= What you need to do =
After finding the line with "def sent (f" in the data below, set down exactly each line through the one with "c.retained.rows.modify 1 (fun _ =>", inclusive, and stop there.

= Stored data entries =
-- ==== Sys2Proof/Tests/Slice0.lean ====
section
/-! SUPPORT. Tests: an ill-formed command for each check; and for every statement with hypotheses, states and operands that
meet them, clause by clause, at the boundary values of their ranges. -/

namespace Sys2Proof.Tests

open Sys2Proof.Machine

/-! ### Well-formedness -/

set_option maxRecDepth 20000 in
theorem test_body_fits :
    (Instr.status 0 (List.replicate 248 0)).wellFormed = true ∧ (Instr.status 0 (List.replicate 249 0)).wellFormed = false ∧
    (Instr.frameReceived (some { kind := 1, tag := 0, body := List.replicate 249 0 })).wellFormed = false := by decide

set_option maxRecDepth 20000 in
theorem test_unknown_kind_is_no_request :
    (Instr.unknownKind 0x05 0 []).wellFormed = true ∧ (Instr.unknownKind 0x01 0 []).wellFormed = false ∧
    (Instr.unknownKind 0x05 0 (List.replicate 249 0)).wellFormed = false := by decide

theorem test_settle_timer_names_a_row :
    (Instr.settleTimerExpiry 10).wellFormed = true ∧ (Instr.settleTimerExpiry 11).wellFormed = false := by decide

theorem test_line_feed_at_the_end_only :
    (Instr.tuneReplyDiscarded [0x4F, 0x0A] false).wellFormed = true ∧
    (Instr.tuneReplyDiscarded [0x0A, 0x4F] false).wellFormed = false := by decide

theorem test_no_word_spells_a_command :
    decodeTableWord 8 1 = none ∧ State.reset.withFetchWord 8 1 = State.reset := ⟨rfl, rfl⟩

/-! ### Small states -/

/-- The part after START has been sent, its blocks and settings as given. -/
def work (g : Env → Env) (f : Core → Core) : State :=
  { pending := []
    part := { Part.reset with
      env := g Part.reset.env
      core := f { Part.reset.core with host := { HostLink.afterReset with discarding := false } } } }

/-- The same, its blocks alone as given. -/
def on (f : Core → Core) : State := work id f

/-- The blocks of a state as a request finds them. -/
abbrev blocks (s : State) : Core := blocksAt s s.part.core.host

/-- The request is taken for serving in a state with nothing else asked. -/
abbrev Asked (s : State) (kind tag : Byte) (body : List Byte) : Prop := Serves s kind tag body s.part.core.host

def holding (a : Option Activity) (c : Core) : Core := { c with arbiter := { c.arbiter with holder := a } }
def station : List Code := [0, 1, 2, 3]
def working : Channel :=
  { rx := 83890, tx := some 83890, rate := .r100, sense := .normal, role := .working, station := some station }
def planned (e : Env) : Env :=
  { e with plan := [some factoryDistressChannel, some working] ++ List.replicate 22 none, listen := some 1
           clock := { state := .set, day := 0, minute := 10, second := 0 } }
def aTimer : Timer := { start := 0, ms := 0 }
def order (k : Nat) : Order :=
  { channel := k, rx := 83890, tx := some 83890, rate := .r100, sense := .normal, transmit := true, sentAt := 0,
    timeout := some aTimer }
def readyRecord : ReadyRecord :=
  { channel := 0, rx := 83890, tx := some 83890, rate := .r100, sense := .normal, transmit := true }
def tuned (c : Core) : Core := { c with tune := { c.tune with state := .ready, ready := some readyRecord } }
def entry (k : Nat) (st : EntryState) : QueueEntry :=
  { handle := k, station := station, urgent := false, arrival := k, state := st, acknowledged := 0, airLength := none,
    sendCount := 0, roundCount := 0, serial := 1, time := none, position := none }
def queued (l : List QueueEntry) (c : Core) : Core := { c with queue := { c.queue with entries := l } }
def stored (l : List Record) (c : Core) : Core := { c with store := { c.store with records := l } }
def draft (n : Nat) : Record := { Record.fresh 1 .outReport .draft none with length := n, chain := [7] }
def inbound (k : Nat) (read : Bool) : Record :=
  { Record.fresh k .inBcast .complete none with flags := { RecordFlags.clear with read := read } }
def engine (x : LinkContext) (c : Core) : Core :=
  { c with link := { c.link with ctx := some x }, arbiter := { c.arbiter with holder := some .link } }
def context (st : LinkState) (p : CyclePhase) : LinkContext :=
  { LinkContext.fresh st .outgoing station (some 1) with phase := p }
def alert (st : AlertState) (c : Core) : Core := { c with own := { c.own with state := st } }
def entryD (st : AlarmState) : DistressEntry :=
  { identity := [0, 1, 2, 3, 4], state := st, ashore := false, cancelled := false, lastKind := .D, nature := .F,
    fix := zeroFix, age := .U, alertTime := none, firstHeard := none, lastHeard := 65535, bursts := 1 }
def identified (c : Core) : Core := writeSlot 0 0 (.identity (some [0, 1, 2, 3, 4])) c
def window : WindowConfig := { station := station, channel := 1, start := 1439, duration := 1, mustHear := false }
def scheduled (st : WindowState) (c : Core) : Core :=
  { c with broadcast := { c.broadcast with windows := c.broadcast.windows.modify 15 (fun _ =>
      { config := some window, state := st }) } }
def receiving (rx : HostRx) (n : Nat) (c : Core) : Core :=
  { c with host := { c.host with rx := rx, requests := List.replicate n { kind := 1, tag := 0, body := [] } } }

/-- The blocks after a command. -/
def coreAfter (i : Instr) (s : State) : Core :=
  match exec i s with
  | .next t => t.part.core
  | _ => s.part.core

/-! ### Supply and reset -/

set_option maxRecDepth 20000 in
theorem test_met_invariant : (on id).Sound ∧ step (on id) = .next (on id) :=
  ⟨⟨⟨by decide, by decide, by decide, by decide, by decide⟩,
    ⟨⟨by decide, by decide, by decide, by decide, by decide⟩, by decide, by decide, by decide, by decide,
      ⟨by decide, by decide, by decide⟩, by decide, by decide,
      ⟨⟨by decide, by decide⟩, nofun, by decide, by decide, nofun⟩,
      by decide, by decide, by decide, by decide, .nil⟩⟩, rfl⟩

theorem test_met_radio_events :
    Instr.tuneReplyOk ∈ radioEvents ∧ Instr.answerTimeout ∈ radioEvents ∧
    ∃ text bad, Instr.tuneReplyDiscarded [] true = .tuneReplyDiscarded text bad :=
  ⟨by decide, by decide, [], true, rfl⟩

def off (powered resetn inReset : Bool) : State :=
  { on id with part := { (on id).part with
      supply := { powered := powered, resetn := resetn, inReset := inReset, cause := .pin, loads := 0 } } }
def sent (f : HostFrame) : State := on (fun c => { c with host := { c.host with line := some f } })

theorem test_met_resets :
    ((off false true true).part.supply.powered = false ∧ (off false true true).part.supply.resetn = true) ∧
    ((off true false true).part.supply.powered = true ∧ (off true false true).part.supply.resetn = false ∧
      (off true false true).part.supply.inReset = true) ∧
    Asked (on id) 0x02 0 [] ∧
    ((sent { kind := 0x82, tag := 0, body := [0x00] }).part.supply.running = true) ∧
    loadListen (on id).part.core.retained.load = none := by decide

/-- The part with a channel plan of no entry in its retained store. -/
def unplanned : State :=
  on (fun c => { c with retained := { c.retained with rows := c.retained.rows.modify 1 (fun _ =>
    cleanRow (.channelListen none none :: List.replicate 7 (.channel none))) } })

set_option maxRecDepth 20000 in
theorem test_met_hold_at_the_load :
    (reloaded .pin false (on id).part).env.distressIndex = some 0 ∧
    (reloaded .pin false unplanned.part).env.distressIndex = none := by decide

theorem test_met_load : ∃ r d : Row,
    (on id).part.core.retained.rows[10]? = some r ∧ r.checkOk = true ∧
    ((on id).part.core.retained.rows.modify 0 (fun r => { r with checkOk := false }))[0]? = some d ∧ d.checkOk = false :=
  ⟨_, _, rfl, rfl, rfl, rfl⟩

theorem test_met_not_running :
    (off true false true).part.supply.running = false ∧ Instr.secondTick ∉ supplyCommands := by decide

/-! ### The host link -/

/-- The bytes of STATUS after the sync byte. -/
def statusFrame : List Byte := [0x02, 0x01, 0x05, 0xF8]

theorem test_met_host_bytes :
    (on id).part.core.host.rx = .hunting ∧ (0xC2 : Byte) ≠ 0xC3 ∧ frameOpen [] = true ∧ frameOpen [0xFA] = true ∧
    frameOpen statusFrame = false := by decide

= Exercise response =
def sent (f : HostFrame) : State := on (fun c => { c with host := { c.host with line := some f } })

theorem test_met_resets :
    ((off false true true).part.supply.powered = false ∧ (off false true true).part.supply.resetn = true) ∧
    ((off true false true).part.supply.powered = true ∧ (off true false true).part.supply.resetn = false ∧
      (off true false true).part.supply.inReset = true) ∧
    Asked (on id) 0x02 0 [] ∧
    ((sent { kind := 0x82, tag := 0, body := [0x00] }).part.supply.running = true) ∧
    loadListen (on id).part.core.retained.load = none := by decide

/-- The part with a channel plan of no entry in its retained store. -/
def unplanned : State :=
  on (fun c => { c with retained := { c.retained with rows := c.retained.rows.modify 1 (fun _ =>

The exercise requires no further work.